| Assigned task |
Reproduce each line from the first in the data through the line that contains "ByteInRam; fin_cases h <;> decide" exactly; give nothing else.
[[ Supplied information, beginning ]]
/-- The statements about RAM hold for every MEM_SIZE: with 16 bytes, the last word and the last byte of RAM, and the first
address outside it, 0xefff and the unmapped hole's last word, where the forms fault. -/
theorem witness_smallRam :
    (∀ a ∈ ([0x0000, 0x000e] : List Word),
      TransferForm .ldwR .ldwI (.ldwR 1 2) 1 (smallRegs [(2, a)]) a 2 ∧ WordInRam (smallRegs [(2, a)]).mem a) ∧
    (∀ a ∈ ([0x0000, 0x000f] : List Word),
      TransferForm .stbR .stbI (.stbR 1 2) 1 (smallRegs [(2, a)]) a 2 ∧ ByteInRam (smallRegs [(2, a)]).mem a) ∧
    (∀ a ∈ ([0x0010, 0xeffe, 0xf012] : List Word),
      TransferForm .ldwR .ldwI (.ldwR 1 2) 1 (smallRegs [(2, a)]) a 2 ∧ a.toNat % 2 = 0 ∧
        (smallRegs [(2, a)]).mem.size ≤ a.toNat ∧ ¬ IsInputAddress a ∧ ¬ IsOutputAddress a) ∧
    (∀ a ∈ ([0x0010, 0xefff] : List Word),
      TransferForm .lbuR .lbuI (.lbuR 1 2) 1 (smallRegs [(2, a)]) a 2 ∧ ¬ ByteInRam (smallRegs [(2, a)]).mem a ∧
        ¬ IsOutputAddress a) := by
  refine ⟨fun a h => ⟨.inl ⟨2, rfl, (effAddrR_smallRegs a).symm, rfl⟩, ?_⟩,
    fun a h => ⟨.inl ⟨2, rfl, (effAddrR_smallRegs a).symm, rfl⟩, ?_⟩,
    fun a h => ⟨.inl ⟨2, rfl, (effAddrR_smallRegs a).symm, rfl⟩, ?_⟩,
    fun a h => ⟨.inl ⟨2, rfl, (effAddrR_smallRegs a).symm, rfl⟩, ?_⟩⟩
  · unfold WordInRam; fin_cases h <;> decide
  · unfold ByteInRam; fin_cases h <;> decide
  · unfold IsInputAddress IsOutputAddress; fin_cases h <;> decide
  · unfold ByteInRam IsOutputAddress; fin_cases h <;> decide

theorem witness_DecodeOfEncodeIsIdentity : (Instr.addI 15 0 0xffff).wellFormed = true ∧ (Instr.hlt 15 15).wellFormed = true :=
  ⟨rfl, rfl⟩

theorem witness_EncodeOfDecodeIsIdentity :
    decodeWords 0x0912 0xffff = .ok (.addI 1 2 0xffff) ∧ decodeWords 0x0812 0xffff = .ok (.addR 1 2) := by decide

/-- An instruction of two words at the end of RAM. -/
def tailState : State := placeWords { State.reset with pc := 0xeffc } [0x0912, 0x0003]

/-- At pc = 0 after reset, where RAM holds `and r0,r0`, and with the two words of an instruction at the end of RAM. -/
theorem witness_StepRunsDecodedInstruction :
    (State.reset.halted = false ∧ State.reset.pc.toNat % 2 = 0 ∧
      State.reset.pc.toNat + 2 * (encode (.andR 0 0)).length ≤ State.reset.mem.size ∧ (Instr.andR 0 0).wellFormed = true ∧
      decodeWords (ramWord State.reset.mem 0) (ramWord State.reset.mem 2) = .ok (.andR 0 0)) ∧
    (tailState.halted = false ∧ tailState.pc.toNat % 2 = 0 ∧
      tailState.pc.toNat + 2 * (encode (.addI 1 2 3)).length ≤ tailState.mem.size ∧ (Instr.addI 1 2 3).wellFormed = true ∧
      decodeWords (ramWord tailState.mem 0xeffc) (ramWord tailState.mem 0xeffe) = .ok (.addI 1 2 3)) := by
  refine ⟨⟨rfl, rfl, by decide, rfl, ?_⟩, rfl, rfl, by decide, rfl, ?_⟩
  · rw [ramWord_eq_wordAt _ (by decide), ramWord_eq_wordAt _ (by decide)]
    decide
  · rw [ramWord_eq_wordAt _ (by decide), ramWord_eq_wordAt _ (by decide)]
    decide

/-- A next state, and a fault of each of the three kinds (see test_ldw_odd and its neighbours for the addresses). -/
theorem witness_OnlyDataTransfersFault :
    exec (.ldwR 1 2) (withRegs [(2, 0x0201)]) = .fault (.misalignedAccess 0x0201) ∧
    exec (.lbuR 1 2) (withRegs [(2, 0xf014)]) = .fault (.accessFault 0xf014 .read) ∧
    exec (.stwR 1 2) (withRegs [(2, 0xf010)]) = .fault (.accessFault 0xf010 .write) := ⟨rfl, rfl, rfl⟩

theorem witness_EveryInstructionCountsOneCycle :
    (∃ t, exec (.stwI 5 0 0xf000) State.reset = .next t) ∧ (∃ t, exec (.hlt 0 0) State.reset = .next t) :=
  ⟨⟨_, rfl⟩, ⟨_, rfl⟩⟩

theorem witness_PcAdvancesByLength :
    ∃ t, exec (.addI 1 2 3) { State.reset with pc := 0xfffc } = .next t ∧ isBranch (.addI 1 2 3) = false ∧
      isHalt (.addI 1 2 3) = false ∧ t.pc = 0 := ⟨_, rfl, rfl, rfl, rfl⟩

/-- Each clause: an event, an answer consumed, a halt. -/
theorem witness_HostStateChangesOnlyByItsInstructions :
    (∃ t, exec (.stwI 5 0 0xf000) State.reset = .next t ∧ t.output.length = 1) ∧
    (∃ t, exec (.ldwI 5 0 0xf010) State.reset = .next t ∧ t.inputsRead = 1) ∧
    (∃ t, exec (.hlt 0 0) State.reset = .next t ∧ t.halted = true) :=
  ⟨⟨_, rfl, rfl⟩, ⟨_, rfl, rfl⟩, ⟨_, rfl, rfl⟩⟩

theorem witness_StepKeepsInvariant :
    GoodState State.reset ∧ ∃ t, step (placeWords State.reset [0x4950, 0xf000]) = .next t :=
  ⟨⟨rfl, rfl⟩, ⟨_, rfl⟩⟩

/-- No program and one of 30720 words on the simulator, and one of eight words in a RAM of 16 bytes. -/
theorem witness_LaunchLoadsProgramAtZero :
    (simulator.initMem.wf = true ∧ 2 * ([] : List Word).length ≤ simulator.initMem.size ∧
      2 * (List.replicate 30720 (0 : Word)).length ≤ simulator.initMem.size) ∧
    ((Memory.blank 8).wf = true ∧ 2 * (List.replicate 8 (0 : Word)).length ≤ (Memory.blank 8).size) := by
  refine ⟨⟨rfl, by decide, ?_⟩, rfl, by decide⟩
  rw [List.length_replicate, show simulator.initMem.size = 61440 from rfl]

/-- Two states that differ in the trace and the cycle count: where they step on, and where both stop. -/
theorem witness_StepIgnoresTraceAndCycles :
    SameProgramState State.reset { State.reset with output := [.value .writeInt 7], cycles := 3 } ∧
    (∃ t, step State.reset = .next t) ∧
    SameProgramState { State.reset with halted := true } { State.reset with halted := true, cycles := 3 } ∧
    step { State.reset with halted := true } = .fault .halted :=
  ⟨⟨rfl, rfl, rfl, rfl, rfl⟩, ⟨_, rfl⟩, ⟨rfl, rfl, rfl, rfl, rfl⟩, rfl⟩

theorem witness_StoredWordIsFetched :
    State.reset.mem.wf = true ∧ TransferForm .stwR .stwI (.stwI 14 0 0xeffe) 14 State.reset 0xeffe 4 ∧ WordInRam State.reset.mem 0xeffe ∧
      ∃ t, exec (.stwI 14 0 0xeffe) State.reset = .next t :=
  ⟨rfl, .inr ⟨0, 0xeffe, rfl, rfl, rfl⟩, ⟨by decide, by decide⟩, ⟨_, rfl⟩⟩

/-- It meets the hypotheses of ByteItemsLoadAtConsecutiveAddresses too. -/
theorem witness_MixedWidthFollowsByteOrder :
    simulator.initMem.wf = true ∧ (0 % 2 = 0 ∧ 0 < simulator.initMem.size) ∧
      (0xeffe % 2 = 0 ∧ 0xeffe < simulator.initMem.size) ∧ (0x000e % 2 = 0 ∧ 0x000e < (Memory.blank 8).size) := by decide

theorem witness_ByteItemsLoadAtConsecutiveAddresses :
    (simulator.initMem.setWordAt 0 0x1234).wf = true ∧ 0xeffe % 2 = 0 ∧
      0xeffe < (simulator.initMem.setWordAt 0 0x1234).size := by decide

/-- The second clause: an odd number of byte items after an instruction, a string, a reservation, and no byte at all. -/
theorem witness_ByteItemsLoadAtConsecutiveAddresses_launched :
    simulator.initMem.wf = true ∧
    ∀ line ∈ ([.bytes [1, -56, 3], .text [0x68, 0x69], .reserve 3, .bytes []] : List SourceLine),
      ∃ code s, objectCode ([.halt] ++ line :: [.label "end", .words [.symbol "end"]]) = .ok code ∧
        State.launch simulator code = some s := by
  refine ⟨rfl, fun line h => ?_⟩
  fin_cases h <;> exact ⟨_, _, rfl, rfl⟩

/-- ObjectFileReadsBackAsObjectCode has no hypothesis; both its cases occur. -/
theorem witness_ObjectFileReadsBackAsObjectCode :
    objectCode addLines = .ok [0x4150, 0x000c, 0x4160, 0x000e, 0x0856, 0xf800, 0x007b, 0x01c8] ∧
      objectCode [.label "a", .label "a"] = .error (.duplicateSymbol "a") := by decide

theorem witness_AssembledSizeIsSumOfLines :
    assemble addLines = .ok ([0x4150, 0x000c, 0x4160, 0x000e, 0x0856, 0xf800, 0x007b, 0x01c8].map .word) ∧
      assemble [] = .ok [] := by decide

theorem witness_LabelsAreEven : ("var_b", 14) ∈ symbolTable addLines := by decide

end Sys2Proof.Tests
end

section
/-! PROOFS. The statements that rest on spec/00_scope.md: the invariant that every step keeps, and the loading of a
program at address 0. -/

namespace Sys2Proof.Machine

variable {s t u : State} {m : Memory}

/-! ## What every step keeps -/

/-- What a step from s answers: a state that meets the invariant, with RAM of the size it has in s (00_scope R6). -/
def GoodSuccessor (s t : State) : Prop := GoodState t ∧ t.mem.words = s.mem.words

/-- A state with the memory and the trace of a good successor is one too: registers, pc, input and counters are free. -/
theorem GoodSuccessor.congr (hu : GoodSuccessor s u) (hm : t.mem = u.mem) (ho : t.output = u.output) :
    GoodSuccessor s t := by
  obtain ⟨⟨hwf, hev⟩, hw⟩ := hu
  exact ⟨⟨by rwa [hm], by rwa [ho]⟩, by rwa [hm]⟩

theorem GoodState.goodSuccessor_self (hs : GoodState s) : GoodSuccessor s s := ⟨hs, rfl⟩

/-- A new memory of the same size, in canonical form, beside the old trace. -/
theorem GoodState.goodSuccessor_of_mem (hs : GoodState s) (hwf : t.mem.wf = true) (hw : t.mem.words = s.mem.words)
    (ho : t.output = s.output) : GoodSuccessor s t :=
  ⟨⟨hwf, by rw [ho]; exact hs.2⟩, hw⟩

theorem GoodState.goodSuccessor_emit (hs : GoodState s) {e : OutEvent} (he : eventWf e = true) :
    GoodSuccessor s (s.emit e) :=
  ⟨⟨hs.1, by simp [hs.2, he]⟩, rfl⟩

/-- The event of an output service has the form of the service: a string is read up to its first zero byte
(60_exceptions R226). -/
theorem outputEvent_wf {svc : OutputService} {v : Word} {e : OutEvent} (h : outputEvent s svc v = .ok e) :
    eventWf e = true := by
  obtain ⟨hsvc, rfl⟩ | ⟨hsvc, bytes, hbytes, rfl⟩ := outputEvent_ok h
  · simp [eventWf, hsvc]
  · have hnz : ∀ b ∈ bytes, b ≠ 0 := (stringAt_ok hbytes).2.1
    simpa [eventWf, hsvc] using hnz

theorem performOutput_goodSuccessor (hs : GoodState s) {svc : OutputService} {v : Word}
    (h : performOutput s svc v = .ok u) : GoodSuccessor s u := by
  obtain ⟨e, he, rfl⟩ := performOutput_ok h
  exact hs.goodSuccessor_emit (outputEvent_wf he)

theorem performInput_goodSuccessor (hs : GoodState s) {svc : InputService} {ra : RegIdx} {v : Word}
    (h : performInput s svc ra = .ok (v, u)) : GoodSuccessor s u := by
  obtain ⟨-, ⟨-, rfl⟩ | ⟨-, hfits, rfl⟩⟩ := performInput_ok h
  · exact hs.goodSuccessor_self.congr rfl rfl
  · exact hs.goodSuccessor_of_mem (setBytesAt_wf hs.1 hfits) (setBytesAt_words _ _) rfl

theorem memReadWord_goodSuccessor (hs : GoodState s) {ra : RegIdx} {a v : Word}
    (h : memReadWord s ra a = .ok (v, u)) : GoodSuccessor s u := by
  obtain ⟨-, ⟨-, -, rfl⟩ | ⟨-, svc, -, hin⟩⟩ := memReadWord_ok h
  · exact hs.goodSuccessor_self
  · exact performInput_goodSuccessor hs hin

theorem memWriteWord_goodSuccessor (hs : GoodState s) {a v : Word} (h : memWriteWord s a v = .ok u) :
    GoodSuccessor s u := by
  obtain ⟨heven, ⟨hram, rfl⟩ | ⟨-, svc, -, hout⟩⟩ := memWriteWord_ok h
  · have := s.mem.size_even
    exact hs.goodSuccessor_of_mem (setWordAt_wf hs.1 v (by omega)) rfl rfl
  · exact performOutput_goodSuccessor hs hout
[[ Supplied information, end ]]
| Answer to the exercise |
/-- The statements about RAM hold for every MEM_SIZE: with 16 bytes, the last word and the last byte of RAM, and the first
address outside it, 0xefff and the unmapped hole's last word, where the forms fault. -/
theorem witness_smallRam :
    (∀ a ∈ ([0x0000, 0x000e] : List Word),
      TransferForm .ldwR .ldwI (.ldwR 1 2) 1 (smallRegs [(2, a)]) a 2 ∧ WordInRam (smallRegs [(2, a)]).mem a) ∧
    (∀ a ∈ ([0x0000, 0x000f] : List Word),
      TransferForm .stbR .stbI (.stbR 1 2) 1 (smallRegs [(2, a)]) a 2 ∧ ByteInRam (smallRegs [(2, a)]).mem a) ∧
    (∀ a ∈ ([0x0010, 0xeffe, 0xf012] : List Word),
      TransferForm .ldwR .ldwI (.ldwR 1 2) 1 (smallRegs [(2, a)]) a 2 ∧ a.toNat % 2 = 0 ∧
        (smallRegs [(2, a)]).mem.size ≤ a.toNat ∧ ¬ IsInputAddress a ∧ ¬ IsOutputAddress a) ∧
    (∀ a ∈ ([0x0010, 0xefff] : List Word),
      TransferForm .lbuR .lbuI (.lbuR 1 2) 1 (smallRegs [(2, a)]) a 2 ∧ ¬ ByteInRam (smallRegs [(2, a)]).mem a ∧
        ¬ IsOutputAddress a) := by
  refine ⟨fun a h => ⟨.inl ⟨2, rfl, (effAddrR_smallRegs a).symm, rfl⟩, ?_⟩,
    fun a h => ⟨.inl ⟨2, rfl, (effAddrR_smallRegs a).symm, rfl⟩, ?_⟩,
    fun a h => ⟨.inl ⟨2, rfl, (effAddrR_smallRegs a).symm, rfl⟩, ?_⟩,
    fun a h => ⟨.inl ⟨2, rfl, (effAddrR_smallRegs a).symm, rfl⟩, ?_⟩⟩
  · unfold WordInRam; fin_cases h <;> decide
  · unfold ByteInRam; fin_cases h <;> decide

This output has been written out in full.